• _What to produce_
Find the line with "exec .rdId s" in the entries below, then reproduce it and every line after it down to and including the line with "true → s.engine.busy = false →", exactly.

(Data extract)

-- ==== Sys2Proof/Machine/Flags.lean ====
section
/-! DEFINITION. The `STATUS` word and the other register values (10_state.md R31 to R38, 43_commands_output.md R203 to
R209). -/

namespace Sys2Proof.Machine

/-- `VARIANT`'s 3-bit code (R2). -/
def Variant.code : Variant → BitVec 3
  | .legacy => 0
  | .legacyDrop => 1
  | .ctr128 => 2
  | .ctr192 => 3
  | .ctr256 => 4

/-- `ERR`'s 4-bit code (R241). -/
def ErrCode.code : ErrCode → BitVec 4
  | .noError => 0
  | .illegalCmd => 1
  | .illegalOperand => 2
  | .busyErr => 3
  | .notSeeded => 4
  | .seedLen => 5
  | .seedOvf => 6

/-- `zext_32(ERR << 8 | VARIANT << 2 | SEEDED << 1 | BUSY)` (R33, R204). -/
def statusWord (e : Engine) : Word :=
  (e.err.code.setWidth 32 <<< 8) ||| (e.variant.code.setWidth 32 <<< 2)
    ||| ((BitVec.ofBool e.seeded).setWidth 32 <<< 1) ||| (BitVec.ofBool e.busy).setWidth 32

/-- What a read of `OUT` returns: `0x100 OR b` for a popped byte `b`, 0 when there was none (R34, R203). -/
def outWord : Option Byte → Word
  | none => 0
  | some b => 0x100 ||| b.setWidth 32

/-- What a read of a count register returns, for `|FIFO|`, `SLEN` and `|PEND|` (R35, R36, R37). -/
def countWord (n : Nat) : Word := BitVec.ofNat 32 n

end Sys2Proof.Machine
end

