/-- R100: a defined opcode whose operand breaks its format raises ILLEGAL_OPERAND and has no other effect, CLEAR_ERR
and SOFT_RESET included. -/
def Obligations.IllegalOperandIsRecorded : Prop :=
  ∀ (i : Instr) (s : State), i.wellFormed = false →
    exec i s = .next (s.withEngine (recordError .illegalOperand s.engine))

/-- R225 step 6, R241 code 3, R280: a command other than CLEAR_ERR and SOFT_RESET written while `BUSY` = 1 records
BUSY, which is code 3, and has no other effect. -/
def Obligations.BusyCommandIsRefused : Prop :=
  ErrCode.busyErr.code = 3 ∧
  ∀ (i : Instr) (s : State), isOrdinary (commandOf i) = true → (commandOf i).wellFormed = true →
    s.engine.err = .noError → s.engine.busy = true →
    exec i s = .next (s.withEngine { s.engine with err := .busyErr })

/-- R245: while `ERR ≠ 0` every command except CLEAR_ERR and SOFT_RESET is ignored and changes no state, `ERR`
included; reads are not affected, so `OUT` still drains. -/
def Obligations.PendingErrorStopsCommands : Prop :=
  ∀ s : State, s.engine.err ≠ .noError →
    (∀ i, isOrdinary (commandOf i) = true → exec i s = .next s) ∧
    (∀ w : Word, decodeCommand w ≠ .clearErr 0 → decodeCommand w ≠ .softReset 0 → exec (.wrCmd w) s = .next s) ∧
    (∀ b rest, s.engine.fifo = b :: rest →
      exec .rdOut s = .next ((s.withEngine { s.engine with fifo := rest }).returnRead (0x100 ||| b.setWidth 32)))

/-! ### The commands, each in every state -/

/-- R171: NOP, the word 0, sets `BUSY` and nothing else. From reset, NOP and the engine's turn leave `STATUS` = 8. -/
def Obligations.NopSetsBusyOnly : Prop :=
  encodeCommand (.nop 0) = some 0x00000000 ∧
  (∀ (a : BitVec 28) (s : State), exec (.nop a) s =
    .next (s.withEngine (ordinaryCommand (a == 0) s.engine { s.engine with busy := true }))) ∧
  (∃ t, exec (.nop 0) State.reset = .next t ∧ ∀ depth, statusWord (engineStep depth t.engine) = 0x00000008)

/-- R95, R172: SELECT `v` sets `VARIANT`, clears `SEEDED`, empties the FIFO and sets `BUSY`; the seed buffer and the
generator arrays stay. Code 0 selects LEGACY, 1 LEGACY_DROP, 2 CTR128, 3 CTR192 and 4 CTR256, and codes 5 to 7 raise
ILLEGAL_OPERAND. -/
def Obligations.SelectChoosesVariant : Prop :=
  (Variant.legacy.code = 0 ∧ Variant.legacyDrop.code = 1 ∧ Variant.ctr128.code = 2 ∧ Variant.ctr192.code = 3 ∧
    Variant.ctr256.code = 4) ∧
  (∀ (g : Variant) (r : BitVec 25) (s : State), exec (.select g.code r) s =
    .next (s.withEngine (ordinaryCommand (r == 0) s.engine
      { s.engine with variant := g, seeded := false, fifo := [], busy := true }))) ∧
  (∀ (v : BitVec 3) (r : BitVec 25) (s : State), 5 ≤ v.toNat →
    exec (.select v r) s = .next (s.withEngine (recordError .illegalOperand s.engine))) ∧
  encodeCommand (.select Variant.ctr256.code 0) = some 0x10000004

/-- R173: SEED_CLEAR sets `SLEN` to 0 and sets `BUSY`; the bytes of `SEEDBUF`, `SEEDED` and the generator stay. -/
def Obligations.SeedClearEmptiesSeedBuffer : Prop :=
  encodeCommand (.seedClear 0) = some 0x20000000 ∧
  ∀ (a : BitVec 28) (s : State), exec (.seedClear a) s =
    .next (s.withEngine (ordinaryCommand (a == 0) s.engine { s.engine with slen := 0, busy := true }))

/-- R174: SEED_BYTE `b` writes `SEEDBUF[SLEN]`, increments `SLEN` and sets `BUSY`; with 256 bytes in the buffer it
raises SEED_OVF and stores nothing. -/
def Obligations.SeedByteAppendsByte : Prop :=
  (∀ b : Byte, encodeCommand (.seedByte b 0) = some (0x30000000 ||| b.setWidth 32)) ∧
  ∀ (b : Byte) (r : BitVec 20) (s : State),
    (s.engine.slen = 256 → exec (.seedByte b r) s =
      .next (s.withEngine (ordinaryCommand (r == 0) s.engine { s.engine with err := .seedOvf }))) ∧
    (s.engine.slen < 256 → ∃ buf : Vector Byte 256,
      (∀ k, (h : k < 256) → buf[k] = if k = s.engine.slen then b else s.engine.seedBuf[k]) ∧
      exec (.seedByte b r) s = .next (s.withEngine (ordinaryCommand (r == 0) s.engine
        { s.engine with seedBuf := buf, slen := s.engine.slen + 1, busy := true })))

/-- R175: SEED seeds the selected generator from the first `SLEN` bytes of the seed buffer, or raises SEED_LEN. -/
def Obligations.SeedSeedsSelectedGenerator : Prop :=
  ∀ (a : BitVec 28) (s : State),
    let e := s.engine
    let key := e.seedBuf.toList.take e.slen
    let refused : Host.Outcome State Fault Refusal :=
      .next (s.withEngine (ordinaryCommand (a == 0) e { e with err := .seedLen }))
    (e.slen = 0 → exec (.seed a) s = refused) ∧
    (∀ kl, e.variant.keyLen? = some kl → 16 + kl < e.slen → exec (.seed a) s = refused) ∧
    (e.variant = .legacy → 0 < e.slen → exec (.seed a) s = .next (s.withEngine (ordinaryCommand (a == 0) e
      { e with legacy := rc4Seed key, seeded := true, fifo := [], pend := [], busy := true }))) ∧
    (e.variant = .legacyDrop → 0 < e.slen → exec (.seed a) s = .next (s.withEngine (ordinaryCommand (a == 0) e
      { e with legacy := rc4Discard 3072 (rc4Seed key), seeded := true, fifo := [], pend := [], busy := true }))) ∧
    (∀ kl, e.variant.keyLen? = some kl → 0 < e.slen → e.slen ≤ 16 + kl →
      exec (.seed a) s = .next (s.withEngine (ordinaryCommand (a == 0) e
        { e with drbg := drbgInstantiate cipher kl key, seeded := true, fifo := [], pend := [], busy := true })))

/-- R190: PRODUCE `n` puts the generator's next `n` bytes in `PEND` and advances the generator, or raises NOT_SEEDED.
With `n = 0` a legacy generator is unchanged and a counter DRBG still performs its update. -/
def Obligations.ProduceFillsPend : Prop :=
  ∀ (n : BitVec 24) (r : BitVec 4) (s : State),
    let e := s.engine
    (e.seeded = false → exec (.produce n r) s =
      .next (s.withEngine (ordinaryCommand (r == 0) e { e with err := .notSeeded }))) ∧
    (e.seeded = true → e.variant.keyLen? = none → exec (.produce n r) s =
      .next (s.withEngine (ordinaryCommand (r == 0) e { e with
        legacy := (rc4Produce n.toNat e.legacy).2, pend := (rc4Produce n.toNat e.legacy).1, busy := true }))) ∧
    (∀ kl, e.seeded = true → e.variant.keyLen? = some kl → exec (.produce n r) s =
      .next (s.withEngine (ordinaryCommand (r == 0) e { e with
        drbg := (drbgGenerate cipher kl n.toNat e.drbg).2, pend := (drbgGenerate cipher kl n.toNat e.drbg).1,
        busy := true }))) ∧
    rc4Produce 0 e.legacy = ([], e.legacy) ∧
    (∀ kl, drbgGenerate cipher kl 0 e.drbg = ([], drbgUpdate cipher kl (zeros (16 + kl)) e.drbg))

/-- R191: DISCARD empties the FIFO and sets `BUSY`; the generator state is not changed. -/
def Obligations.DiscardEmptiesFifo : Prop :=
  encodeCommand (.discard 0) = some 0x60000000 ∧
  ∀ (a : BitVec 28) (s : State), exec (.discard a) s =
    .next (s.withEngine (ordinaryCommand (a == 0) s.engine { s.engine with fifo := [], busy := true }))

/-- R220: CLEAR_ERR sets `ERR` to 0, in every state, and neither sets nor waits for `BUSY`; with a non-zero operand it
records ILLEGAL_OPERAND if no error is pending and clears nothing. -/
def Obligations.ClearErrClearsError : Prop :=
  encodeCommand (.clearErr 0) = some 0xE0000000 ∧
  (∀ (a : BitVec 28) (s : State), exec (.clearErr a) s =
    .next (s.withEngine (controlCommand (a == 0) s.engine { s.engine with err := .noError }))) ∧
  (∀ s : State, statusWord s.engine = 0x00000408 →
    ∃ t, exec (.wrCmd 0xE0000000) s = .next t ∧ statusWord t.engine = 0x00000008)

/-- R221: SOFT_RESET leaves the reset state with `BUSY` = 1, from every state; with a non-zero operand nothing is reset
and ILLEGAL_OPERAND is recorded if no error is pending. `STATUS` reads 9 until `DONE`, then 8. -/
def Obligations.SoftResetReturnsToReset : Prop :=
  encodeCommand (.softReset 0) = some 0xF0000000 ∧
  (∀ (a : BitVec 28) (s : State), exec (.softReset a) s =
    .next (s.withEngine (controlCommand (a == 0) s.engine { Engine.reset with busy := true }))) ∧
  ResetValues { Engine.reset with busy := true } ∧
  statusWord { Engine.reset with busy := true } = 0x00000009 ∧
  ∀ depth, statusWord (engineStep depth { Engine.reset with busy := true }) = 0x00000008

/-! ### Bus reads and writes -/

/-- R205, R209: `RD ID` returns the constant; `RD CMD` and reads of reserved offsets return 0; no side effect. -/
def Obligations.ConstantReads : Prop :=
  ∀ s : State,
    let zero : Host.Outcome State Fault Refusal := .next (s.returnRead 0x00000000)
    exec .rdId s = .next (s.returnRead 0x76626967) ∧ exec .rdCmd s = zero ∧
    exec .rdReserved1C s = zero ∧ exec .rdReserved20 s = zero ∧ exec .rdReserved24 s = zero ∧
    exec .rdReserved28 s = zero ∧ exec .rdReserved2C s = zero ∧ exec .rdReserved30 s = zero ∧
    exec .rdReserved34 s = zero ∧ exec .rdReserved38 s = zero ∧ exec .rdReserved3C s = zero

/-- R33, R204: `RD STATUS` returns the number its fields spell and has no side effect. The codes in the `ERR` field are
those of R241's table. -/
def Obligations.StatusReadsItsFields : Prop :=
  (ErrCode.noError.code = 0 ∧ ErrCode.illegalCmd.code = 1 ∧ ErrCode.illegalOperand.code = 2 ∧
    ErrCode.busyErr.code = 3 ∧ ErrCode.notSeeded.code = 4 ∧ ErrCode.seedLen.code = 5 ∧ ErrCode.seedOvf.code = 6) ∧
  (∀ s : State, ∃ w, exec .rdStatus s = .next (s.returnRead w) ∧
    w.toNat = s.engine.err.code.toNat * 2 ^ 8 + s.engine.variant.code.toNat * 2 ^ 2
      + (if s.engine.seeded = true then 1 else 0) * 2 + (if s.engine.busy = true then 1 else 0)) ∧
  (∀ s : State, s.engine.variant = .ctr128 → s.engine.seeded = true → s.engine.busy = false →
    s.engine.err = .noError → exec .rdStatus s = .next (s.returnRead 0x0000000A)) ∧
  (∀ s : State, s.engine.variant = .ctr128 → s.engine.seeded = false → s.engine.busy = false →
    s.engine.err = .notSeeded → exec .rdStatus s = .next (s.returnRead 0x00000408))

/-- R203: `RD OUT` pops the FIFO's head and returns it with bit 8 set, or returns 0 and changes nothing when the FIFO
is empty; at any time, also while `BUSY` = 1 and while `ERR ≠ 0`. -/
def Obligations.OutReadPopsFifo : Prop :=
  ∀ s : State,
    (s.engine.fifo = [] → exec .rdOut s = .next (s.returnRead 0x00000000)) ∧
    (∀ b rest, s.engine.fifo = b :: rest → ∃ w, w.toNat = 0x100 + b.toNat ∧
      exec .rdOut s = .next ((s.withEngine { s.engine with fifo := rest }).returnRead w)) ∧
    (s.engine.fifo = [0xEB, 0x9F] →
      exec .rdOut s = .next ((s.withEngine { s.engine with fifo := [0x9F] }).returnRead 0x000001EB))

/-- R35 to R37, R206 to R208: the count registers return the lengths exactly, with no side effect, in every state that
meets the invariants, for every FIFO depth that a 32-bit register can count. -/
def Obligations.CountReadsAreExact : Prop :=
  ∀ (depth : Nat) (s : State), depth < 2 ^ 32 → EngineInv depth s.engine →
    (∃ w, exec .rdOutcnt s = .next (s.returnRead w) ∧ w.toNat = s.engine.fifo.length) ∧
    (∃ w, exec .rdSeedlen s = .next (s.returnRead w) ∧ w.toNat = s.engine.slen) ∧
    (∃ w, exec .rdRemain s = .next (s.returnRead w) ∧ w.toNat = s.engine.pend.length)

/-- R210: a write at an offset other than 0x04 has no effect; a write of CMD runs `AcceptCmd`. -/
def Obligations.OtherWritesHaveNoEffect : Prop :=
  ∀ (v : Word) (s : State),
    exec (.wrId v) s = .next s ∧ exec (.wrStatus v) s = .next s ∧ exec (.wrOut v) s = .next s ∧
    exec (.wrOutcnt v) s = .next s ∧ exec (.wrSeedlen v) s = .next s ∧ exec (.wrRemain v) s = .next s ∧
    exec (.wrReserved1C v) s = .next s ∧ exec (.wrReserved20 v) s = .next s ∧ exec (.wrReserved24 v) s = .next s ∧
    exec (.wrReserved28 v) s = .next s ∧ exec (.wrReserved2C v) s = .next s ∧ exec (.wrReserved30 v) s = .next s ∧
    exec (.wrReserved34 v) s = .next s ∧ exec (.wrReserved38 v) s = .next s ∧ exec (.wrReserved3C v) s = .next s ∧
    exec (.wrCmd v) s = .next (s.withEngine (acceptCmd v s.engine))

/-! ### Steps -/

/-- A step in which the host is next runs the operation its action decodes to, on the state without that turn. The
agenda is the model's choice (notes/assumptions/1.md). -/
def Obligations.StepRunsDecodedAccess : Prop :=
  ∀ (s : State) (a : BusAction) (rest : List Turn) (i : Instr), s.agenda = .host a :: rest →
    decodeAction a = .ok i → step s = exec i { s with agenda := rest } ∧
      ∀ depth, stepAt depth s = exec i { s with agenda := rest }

(End Data extract)

• _Output of the exercise_
    exec .rdId s = .next (s.returnRead 0x76626967) ∧ exec .rdCmd s = zero ∧
    exec .rdReserved1C s = zero ∧ exec .rdReserved20 s = zero ∧ exec .rdReserved24 s = zero ∧
    exec .rdReserved28 s = zero ∧ exec .rdReserved2C s = zero ∧ exec .rdReserved30 s = zero ∧
    exec .rdReserved34 s = zero ∧ exec .rdReserved38 s = zero ∧ exec .rdReserved3C s = zero

/-- R33, R204: `RD STATUS` returns the number its fields spell and has no side effect. The codes in the `ERR` field are
those of R241's table. -/
def Obligations.StatusReadsItsFields : Prop :=
  (ErrCode.noError.code = 0 ∧ ErrCode.illegalCmd.code = 1 ∧ ErrCode.illegalOperand.code = 2 ∧
    ErrCode.busyErr.code = 3 ∧ ErrCode.notSeeded.code = 4 ∧ ErrCode.seedLen.code = 5 ∧ ErrCode.seedOvf.code = 6) ∧
  (∀ s : State, ∃ w, exec .rdStatus s = .next (s.returnRead w) ∧
    w.toNat = s.engine.err.code.toNat * 2 ^ 8 + s.engine.variant.code.toNat * 2 ^ 2
      + (if s.engine.seeded = true then 1 else 0) * 2 + (if s.engine.busy = true then 1 else 0)) ∧
  (∀ s : State, s.engine.variant = .ctr128 → s.engine.seeded = true → s.engine.busy = false →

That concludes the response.